I always get the offers by email from Seafrance. I rememberred their codes. Put in your dates and times and on the next page at the bottom under : promotional dates enter PPEM or PPEM5D ( 5 day return or less) and HEY PRESTO you will get the cheapest offers. Does not always work but try it with both and compare the prices. I was quoted for 21st Oct. until 24th Oct. £57.00 return with the motorhome, which is 7 m. long. 

Kind regards 

Maddie :lol:


----------



## ruthiebabe (Aug 16, 2005)

Do a search on here for tesco clubcard and you will see that you can save 75% off tunnel prices with them. It works and is a genuine bargain. we prefer the tunnel so use this all the time now.


----------



## teemyob (Nov 22, 2005)

*STOP*

***STOP***

Hello,

Please do not turn up and expect to get accross (under) the Channel by Eurotunnel.

Very recently I had a problem with my online booking and was sent inside to the desk to sort the issue out. After talking to 2 very pleasant though, frustrated staff they told me they could sort our ticket issue out but that...

"If you turned up on spec today with no ticket we could not let you buy a crossing - even if you offered to pay us a thousand pounds over the ticket value".

This is now very often the case even though this was part of the way the system was designed to work. The reason is that there system is now more like how non scheduled airlines work and they do not lay on further services on demand. The trains are booked up in advance. Only when very quiet can you turn up on spec so to speak.

***PRICE***

£201 each way at the Cheapest.

Best way book in advance or use Tesco Deals for cheaper Sea Crossings

Speedferries - size limitations
Norfolkline - Marmite
P&O - Also Do Tesco Deals
TransEuropa

Trev


----------



## 99524 (Jun 4, 2006)

Hi

again a plug for the CC and P&O Dover to Calais. We just came back from France and paid £80 return ( for about 20 days ) with 2 pm crossings - 7.2 m long 3.3 m high motorhome. Well worth checking the CC out to see what deals they have. NB my wife was having some difficulty walking at the time but with the lifts on the Ferries it was almost as easy and as quick as Eurotunnel.

Richard


----------



## geraldandannie (Jun 4, 2006)

Don't forget to check SeaFrance too.
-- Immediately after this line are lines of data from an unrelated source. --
-- ==== Sys2Proof/Laws/Table.lean ====
section
/-! SUPPORT. Numbered tables: reading after a write, and the canonical form that every write keeps. -/

namespace Sys2Proof.Machine

variable {α : Type}

@[simp] theorem Table.read_nil (d : Nat → α) (i : Nat) : Table.read d [] i = d i := rfl

theorem Table.read_put_same (d : Nat → α) (i : Nat) (v : α) (t : Table α) : Table.read d (Table.put i v t) i = v := by
  induction t with
  | nil => simp [Table.put, Table.read]
  | cons p t ih =>
    obtain ⟨j, w⟩ := p
    unfold Table.put
    split
    · simp [Table.read]
    · split
      · simp [Table.read]
      · rename_i h1 h2; simp [Table.read, h2, ih]

theorem Table.read_put_other (d : Nat → α) {i k : Nat} (h : k ≠ i) (v : α) (t : Table α) :
    Table.read d (Table.put i v t) k = Table.read d t k := by
  induction t with
  | nil => simp [Table.put, Table.read, h]
  | cons p t ih =>
    obtain ⟨j, w⟩ := p
    unfold Table.put
    split
    · simp [Table.read, h]
    · split
      · rename_i h1 h2; subst h2; simp [Table.read, h]
      · simp [Table.read, ih]

theorem Table.read_drop_same (d : Nat → α) (i : Nat) (t : Table α) : Table.read d (Table.drop i t) i = d i := by
  induction t with
  | nil => rfl
  | cons p t ih =>
    obtain ⟨j, w⟩ := p
    by_cases h : j = i
    · subst h; simpa [Table.drop] using ih
    · have : Table.drop i ((j, w) :: t) = (j, w) :: Table.drop i t := by simp [Table.drop, h]
      rw [this]; simp [Table.read, Ne.symm h, ih]

theorem Table.read_drop_other (d : Nat → α) {i k : Nat} (h : k ≠ i) (t : Table α) :
    Table.read d (Table.drop i t) k = Table.read d t k := by
  induction t with
  | nil => rfl
  | cons p t ih =>
    obtain ⟨j, w⟩ := p
    by_cases hj : j = i
    · subst hj
      have : Table.drop j ((j, w) :: t) = Table.drop j t := by simp [Table.drop]
      rw [this]; simp [Table.read, h, ih]
    · have : Table.drop i ((j, w) :: t) = (j, w) :: Table.drop i t := by simp [Table.drop, hj]
      rw [this]; simp [Table.read, ih]

/-- Reading the number just written gives what was written. -/
theorem Table.read_write_same [DecidableEq α] (d : Nat → α) (i : Nat) (v : α) (t : Table α) :
    Table.read d (Table.write d i v t) i = v := by
  unfold Table.write; split
  · rename_i h; rw [Table.read_drop_same, h]
  · exact Table.read_put_same d i v t

/-- A write leaves every other number as it reads. -/
theorem Table.read_write_other [DecidableEq α] (d : Nat → α) {i k : Nat} (h : k ≠ i) (v : α) (t : Table α) :
    Table.read d (Table.write d i v t) k = Table.read d t k := by
  unfold Table.write; split
  · exact Table.read_drop_other d h t
  · exact Table.read_put_other d h v t

/-- Reading after a write, in one equation. -/
theorem Table.read_write [DecidableEq α] (d : Nat → α) (i k : Nat) (v : α) (t : Table α) :
    Table.read d (Table.write d i v t) k = if k = i then v else Table.read d t k := by
  split
  · rename_i h; subst h; exact Table.read_write_same d _ v t
  · rename_i h; exact Table.read_write_other d h v t

/-! ## The canonical form -/

theorem Table.rises_weaken {lo lo' : Option Nat} (t : Table α) (h : ∀ b, lo' = some b → ∃ c, lo = some c ∧ b ≤ c)
    (ht : Table.rises lo t = true) : Table.rises lo' t = true := by
  cases t with
  | nil => rfl
  | cons p t =>
    simp only [Table.rises, Bool.and_eq_true] at ht ⊢
    refine ⟨?_, ht.2⟩
    cases lo' with
    | none => rfl
    | some b =>
      obtain ⟨c, rfl, hbc⟩ := h b rfl
      simp at ht ⊢; omega

theorem Table.rises_put (lo : Option Nat) (i : Nat) (v : α) (t : Table α) (hi : lo.all (fun b => decide (b < i)) = true)
    (h : Table.rises lo t = true) : Table.rises lo (Table.put i v t) = true := by
  induction t generalizing lo with
  | nil => simp [Table.put, Table.rises, hi]
  | cons p t ih =>
    obtain ⟨j, w⟩ := p
    simp only [Table.rises, Bool.and_eq_true] at h
    unfold Table.put
    split
    · simp [Table.rises, h.2, *]
    · split
      · rename_i h2; subst h2; simp [Table.rises, hi, h.2]
      · simp only [Table.rises, Bool.and_eq_true]
        refine ⟨h.1, ih _ ?_ h.2⟩
        simp; omega

theorem Table.rises_drop (lo : Option Nat) (i : Nat) (t : Table α) (h : Table.rises lo t = true) :
    Table.rises lo (Table.drop i t) = true := by
  induction t generalizing lo with
  | nil => rfl
  | cons p t ih =>
    obtain ⟨j, w⟩ := p
    simp only [Table.rises, Bool.and_eq_true] at h
    by_cases hj : j = i
    · have : Table.drop i ((j, w) :: t) = Table.drop i t := by simp [Table.drop, hj]
      rw [this]
      refine ih _ (Table.rises_weaken t ?_ h.2)
      intro b hb; subst hb; exact ⟨j, rfl, by simpa using Nat.le_of_lt (by simpa using h.1)⟩
    · have : Table.drop i ((j, w) :: t) = (j, w) :: Table.drop i t := by simp [Table.drop, hj]
      rw [this]; simp only [Table.rises, Bool.and_eq_true]; exact ⟨h.1, ih _ h.2⟩

theorem Table.mem_put {i : Nat} {v : α} {t : Table α} {p : Nat × α} (h : p ∈ Table.put i v t) : p = (i, v) ∨ p ∈ t := by
  induction t with
  | nil => exact .inl (by simpa [Table.put] using h)
  | cons q t ih =>
    obtain ⟨j, w⟩ := q
    unfold Table.put at h
    split at h
    · rcases List.mem_cons.1 h with h | h
      · exact .inl h
      · exact .inr h
    · split at h
      · rcases List.mem_cons.1 h with h | h
        · exact .inl h
        · exact .inr (List.mem_cons_of_mem _ h)
      · rcases List.mem_cons.1 h with h | h
        · exact .inr (h ▸ List.mem_cons_self ..)
        · exact (ih h).imp id (List.mem_cons_of_mem _)

/-- Every write keeps the canonical form. -/
theorem Table.wf_write [DecidableEq α] (d : Nat → α) (i : Nat) (v : α) (t : Table α) (h : Table.wf d t = true) :
    Table.wf d (Table.write d i v t) = true := by
  simp only [Table.wf, Bool.and_eq_true, List.all_eq_true, decide_eq_true_eq] at h ⊢
  unfold Table.write
  split
  · exact ⟨Table.rises_drop _ i t h.1, fun p hp => h.2 p (List.mem_of_mem_filter hp)⟩
  · rename_i hv
    refine ⟨Table.rises_put _ i v t rfl h.1, fun p hp => ?_⟩
    rcases Table.mem_put hp with rfl | hp
    · exact hv
    · exact h.2 p hp

theorem Table.wf_nil [DecidableEq α] (d : Nat → α) : Table.wf d ([] : Table α) = true := rfl

end Sys2Proof.Machine
end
We paid £80 return at the height of summer.

Gerald


----------



## ruthiebabe (Aug 16, 2005)

It's innaccurate to say that the cheapest eurotunnel fare is £201 each way. We normally pay £115-£130 return (but we onlypay 25% of that due to clubcard) check out the website. I suspect the £201 each way must have been peak time, off the peg?


----------



## bodgerco (May 23, 2005)

I booked well ahead and got two crossings via Eurotunnel this year for £61 each return. This was BEFORE I learned about the Tesco deal so next year I anticipate them paying me!! 
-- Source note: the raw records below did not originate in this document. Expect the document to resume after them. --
/-! ## The record of a class (R27) -/

/-- Test 4 of R27 on a class written valid. -/
def classFits (f : ClassFields) : Bool :=
  decide (f.valid = 1 ∧ f.dflt < 2 ∧ f.gateLimit < 65536 ∧ 1 ≤ f.flowCap ∧ f.flowCap ≤ 15 ∧
    f.passLimit ≤ 2 ∧ 1 ≤ f.maskWait ∧ f.maskWait ≤ 600 ∧ 100 ≤ f.timeout ∧ f.timeout ≤ 25500 ∧
    f.timeout % 100 = 0 ∧ f.inspect < 2) && slotsFit f

/-- The valid record that the fields spell, unused. -/
def spelledClass (f : ClassFields) : ClassRecord := {
  valid := true, count := f.count, slot1 := f.slot1.map spelledSlot, slot2 := f.slot2.map spelledSlot, sites := f.sites,
  keepOut := decide (f.dflt = 1), gateLimit := f.gateLimit, flowCap := f.flowCap, passLimit := f.passLimit,
  maskWait := f.maskWait, timeout := f.timeout, inspect := decide (f.inspect = 1), useCount := 0 }

theorem readClass_eq {f : ClassFields} (hv : f.valid = 1) :
    readClass f = if classFits f then some (spelledClass f) else none := by
  rw [readClass, readSlots_eq]
  by_cases hs : slotsFit f = true
  · by_cases hi : f.inspect < 2
    · by_cases hd : f.dflt < 2
      · have ranges : (decide (f.gateLimit ≤ 65535) && within 1 15 f.flowCap && decide (f.passLimit ≤ 2) &&
            within 1 600 f.maskWait && within 100 25500 f.timeout && decide (f.timeout % 100 = 0)) = classFits f := by
          simp [classFits, Bool.decide_and, Bool.and_assoc, hv, hs, hi, hd, Nat.lt_succ_iff]
        simp only [hs, if_true, flagOf_of_lt hi, flagOf_of_lt hd, ranges]
        rfl
      · simp [flagOf_of_ge hd, classFits, hd]
    · simp [flagOf_of_ge hi, classFits, hi]
  · simp [hs, classFits]

theorem spelledClass_materials_all (f : ClassFields) (p : Nat → Bool) :
    (spelledClass f).materials.all p = (f.slot1.toList ++ f.slot2.toList).all fun x => p x.material := by
  simp only [ClassRecord.materials, spelledClass]
  cases f.slot1 <;> cases f.slot2 <;> rfl

/-- Test 6 of R27 on the fields; one slot passes. -/
def fieldsPair (mat : Nat → MaterialRecord) (f : ClassFields) : Bool :=
  match f.slot1, f.slot2 with
  | some a, some b => decide (max (mat a.material).flashMinS (mat b.material).flashMinS <
      min (mat a.material).openMaxS (mat b.material).openMaxS)
  | _, _ => true

theorem spelledClass_pairing (f : ClassFields) (mat : Nat → MaterialRecord) :
    (spelledClass f).pairing mat = fieldsPair mat f := by
  simp only [ClassRecord.pairing, spelledClass, fieldsPair]
  cases f.slot1 <;> cases f.slot2 <;> rfl

/-! ## CLASS_WRITE -/

theorem State.classTests_eq {f : ClassFields} (hv : f.valid = 1) :
    s.classTests f = tested [
      (classFits f, .outOfRange),
      ((f.slot1.toList ++ f.slot2.toList).all fun x => (s.mat x.material).valid, .notFound),
      (fieldsPair s.mat f, .outOfRange)] (spelledClass f) := by
  rw [State.classTests, readClass_eq hv, tested_cons]
  cases classFits f with
  | false => rfl
  | true =>
    simp only [if_true, spelledClass_materials_all, spelledClass_pairing, tested_cons, tested_nil]
    rfl

/-- What an accepted CLASS_WRITE stores. -/
def writtenClass (f : ClassFields) : ClassRecord := if f.valid = 0 then resetClass else spelledClass f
One interesting thing to add. On the first return crossing in April we arrived a day early and they just nodded and waved us on. This time ( Sept) we had originally booked two weeks to visit cousin in the Vendee but soon realised that would not be long enough so changed the return date to give a total of 4 weeks. In the event we arrived back at the tunnel after 21 days and approached the 'No Ticket' booth with some trepidation - even though we had a ticket for a later date - They checked availability and then again waved us on. 

My conclusion is that as long as there is space they will allow you return early but I suspect if you are late they will charge the prevailing rate - ie sting you. 

Our policy in the future will be to always add a suitable period to the return date when booking - it's better to be early than sorry! 

Roy


----------



## AlanVal (Aug 17, 2005)

Just booked with Eurotunnel leave end of March - return end of june £61.00 each way Tesco paid for it so we feel we have a good deal.£30.00 return for the dog a bit steep though as it won`t be out of the van.We go over at 4.20 pm and back at 11.15am.Might not stay away so long but thought i would book longer just in case we want to.


----------